» Required action
Exact reproduction of all the data is needed.

» Dataset records

/-- The program records of the blocks as their codewords hold them (R136), since a block's journal records give bytes 0 to 7 of its
record alone. -/
def restorePrograms (s : State) : State :=
  s.ftl.flash.foldl (fun t e =>
    let k := e.1 / 32768
    if (tabGet t.ftl.blocks k).isSome && (t.ftl.swaths.any (fun w => w.members.contains (keyDie k, keyBlock k))) && e.2.white == pageSeed e.1
        && (blockAt t k).progTime == 0 && !(isParity t k e.1) then
      updBlock t k (fun b => { b with
        profile := e.2.profile, progTime := e.2.progTime, progTemp := signedOf 8 e.2.progTemp })
    else t) s
where
  /-- Whether a place lies on a parity page, whose metadata is the XOR of others. -/
  isParity (s : State) (k key : Nat) : Bool :=
    match swathOf s (keyDie k) (keyBlock k) with
    | some w => w.members[key / 4 % 8192 % 32]? == some (keyDie k, keyBlock k)
    | none => true

/-- The stripes of each swath that hold anything: behind the last page of its members that does (R195). -/
def recountStripes (s : State) : State :=
  let used (w : Swath) : Nat := s.ftl.flash.foldl (fun m e =>
    if w.members.contains (keyDie (e.1 / 32768), keyBlock (e.1 / 32768)) then Nat.max m (e.1 / 4 % 8192 + 1) else m) 0
  { s with ftl := { s.ftl with swaths := s.ftl.swaths.map (fun w => { w with next := used w }) } }

/-- The directory pages that a leaf record in the live journal has changed are dirty (R212). -/
def dirtyDirs (s : State) : State :=
  (s.etch.live.filter (fun r => r.type == 6)).foldl (fun t r => r.entries.foldl (fun u e =>
    let p := jPage e.key
    if isLeafPage p && decide (cpBoth s < r.seq) then markDirty u (dirPage p) r.seq else u) t) s

/-! ### Families at the first start (R614, R171) -/

/-- The good blocks of a die that the device uses, rising, without its anchor blocks (R158, R221). -/
def goodBlocks (s : State) (die : Nat) : List Nat :=
  let p := (dieAt s die).params
  (List.range (Nat.min 16384 p.blocks)).filter (fun b => !p.badBlocks.contains b && !(anchorBlocks s die).contains b)

/-- The block records of a die that it does not have yet. At the first start its good blocks are free; later, on a die newly accepted,
they are erased before they store data (R100). -/
def assignFamilies (s : State) (die : Nat) : State :=
  let p := (dieAt s die).params
  let good := goodBlocks s die
  let n3 := ceilDiv good.length 100
  let mx := within 5 200 (regFld s 0xC00008 0 8)
  let n0 := ceilDiv ((good.length - n3) * mx) 1000
  let st := if s.power.firstStart then blkFree else blkClosed
  let fam (i : Nat) : BitVec 2 := if i < n3 then 3 else if i < n3 + n0 then 0 else heathFamily s die
  let new (t : State) (b : Nat) (g : BlockRec → BlockRec) : State :=
    if (tabGet t.ftl.blocks (blockKey die b)).isSome then t else updBlock t (blockKey die b) g
  let s1 := (numbered 0 good).foldl (fun t e => new t e.2 (fun b => { b with st := st, family := fam e.1 })) s
  (p.badBlocks.filter (fun b => decide (b < p.blocks) && decide (b < 16384))).foldl (fun t b =>
    new t b (fun x => { x with st := blkFactoryBad })) s1

/-- The active dies. -/
def activeDies (s : State) : List Nat :=
  (s.media.chans.map (fun c => (c.2.dies.filter (fun d => d.2.st == dieActive)).map (fun d => c.1 * 16 + d.1))).foldl (· ++ ·) []

/-- Block records for the blocks of the active dies that have none, and the anchor blocks. -/
def assignNew (s : State) : State := takeAnchors ((activeDies s).foldl assignFamilies s)

/-- The exported capacity E and the spare at the first start (R171, R183). -/
def fixCapacity (s : State) : State :=
  let pages := (activeDies s).foldl (fun a d => a + (goodBlocks s d).length * usedPages s d) 0
  let s1 := { s with ftl := { s.ftl with exported := pages * 16384 * 31 / 32 * 7 / 8 / 2 ^ 30 * 2 ^ 30 } }
  { s1 with ftl := { s1.ftl with spareFirst := spareBytes s1 } }

/-! ### Lost positions (R97, R102, R113, R185) -/

/-- The data of a lost die or channel is rebuilt, unless its rebuild is under way or waits. -/
def rebuildLost (s : State) (chan : Nat) (die : Option Nat) : State :=
  if hurtStripes s chan die = 0 then s
  else
    let s1 := ((hurtSwaths s chan die).map (·.id)).foldl closeSwath s
    let known := (match s1.ftl.rebuild with
        | some r => r.active && r.chan == chan && r.die == die
        | none => false) || s1.ftl.rebuilds.contains (chan, die)
    if known then s1 else startRebuild (wantFaultEvent s1) chan die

» Expected answer
/-- The program records of the blocks as their codewords hold them (R136), since a block's journal records give bytes 0 to 7 of its
record alone. -/
def restorePrograms (s : State) : State :=
  s.ftl.flash.foldl (fun t e =>
    let k := e.1 / 32768
    if (tabGet t.ftl.blocks k).isSome && (t.ftl.swaths.any (fun w => w.members.contains (keyDie k, keyBlock k))) && e.2.white == pageSeed e.1
        && (blockAt t k).progTime == 0 && !(isParity t k e.1) then
      updBlock t k (fun b => { b with
        profile := e.2.profile, progTime := e.2.progTime, progTemp := signedOf 8 e.2.progTemp })
    else t) s
where
  /-- Whether a place lies on a parity page, whose metadata is the XOR of others. -/
  isParity (s : State) (k key : Nat) : Bool :=
    match swathOf s (keyDie k) (keyBlock k) with
    | some w => w.members[key / 4 % 8192 % 32]? == some (keyDie k, keyBlock k)
    | none => true

/-- The stripes of each swath that hold anything: behind the last page of its members that does (R195). -/
def recountStripes (s : State) : State :=
  let used (w : Swath) : Nat := s.ftl.flash.foldl (fun m e =>
    if w.members.contains (keyDie (e.1 / 32768), keyBlock (e.1 / 32768)) then Nat.max m (e.1 / 4 % 8192 + 1) else m) 0
  { s with ftl := { s.ftl with swaths := s.ftl.swaths.map (fun w => { w with next := used w }) } }

/-- The directory pages that a leaf record in the live journal has changed are dirty (R212). -/
def dirtyDirs (s : State) : State :=
  (s.etch.live.filter (fun r => r.type == 6)).foldl (fun t r => r.entries.foldl (fun u e =>
    let p := jPage e.key
    if isLeafPage p && decide (cpBoth s < r.seq) then markDirty u (dirPage p) r.seq else u) t) s

/-! ### Families at the first start (R614, R171) -/

/-- The good blocks of a die that the device uses, rising, without its anchor blocks (R158, R221). -/
def goodBlocks (s : State) (die : Nat) : List Nat :=
  let p := (dieAt s die).params
  (List.range (Nat.min 16384 p.blocks)).filter (fun b => !p.badBlocks.contains b && !(anchorBlocks s die).contains b)

/-- The block records of a die that it does not have yet. At the first start its good blocks are free; later, on a die newly accepted,
they are erased before they store data (R100). -/
def assignFamilies (s : State) (die : Nat) : State :=
  let p := (dieAt s die).params
  let good := goodBlocks s die
  let n3 := ceilDiv good.length 100
  let mx := within 5 200 (regFld s 0xC00008 0 8)
  let n0 := ceilDiv ((good.length - n3) * mx) 1000
  let st := if s.power.firstStart then blkFree else blkClosed
  let fam (i : Nat) : BitVec 2 := if i < n3 then 3 else if i < n3 + n0 then 0 else heathFamily s die
  let new (t : State) (b : Nat) (g : BlockRec → BlockRec) : State :=
    if (tabGet t.ftl.blocks (blockKey die b)).isSome then t else updBlock t (blockKey die b) g
  let s1 := (numbered 0 good).foldl (fun t e => new t e.2 (fun b => { b with st := st, family := fam e.1 })) s
  (p.badBlocks.filter (fun b => decide (b < p.blocks) && decide (b < 16384))).foldl (fun t b =>
    new t b (fun x => { x with st := blkFactoryBad })) s1

/-- The active dies. -/
def activeDies (s : State) : List Nat :=
  (s.media.chans.map (fun c => (c.2.dies.filter (fun d => d.2.st == dieActive)).map (fun d => c.1 * 16 + d.1))).foldl (· ++ ·) []

/-- Block records for the blocks of the active dies that have none, and the anchor blocks. -/
def assignNew (s : State) : State := takeAnchors ((activeDies s).foldl assignFamilies s)

/-- The exported capacity E and the spare at the first start (R171, R183). -/
def fixCapacity (s : State) : State :=
  let pages := (activeDies s).foldl (fun a d => a + (goodBlocks s d).length * usedPages s d) 0
  let s1 := { s with ftl := { s.ftl with exported := pages * 16384 * 31 / 32 * 7 / 8 / 2 ^ 30 * 2 ^ 30 } }
  { s1 with ftl := { s1.ftl with spareFirst := spareBytes s1 } }

/-! ### Lost positions (R97, R102, R113, R185) -/

/-- The data of a lost die or channel is rebuilt, unless its rebuild is under way or waits. -/
def rebuildLost (s : State) (chan : Nat) (die : Option Nat) : State :=
  if hurtStripes s chan die = 0 then s
  else
    let s1 := ((hurtSwaths s chan die).map (·.id)).foldl closeSwath s
    let known := (match s1.ftl.rebuild with
        | some r => r.active && r.chan == chan && r.die == die
        | none => false) || s1.ftl.rebuilds.contains (chan, die)
    if known then s1 else startRebuild (wantFaultEvent s1) chan die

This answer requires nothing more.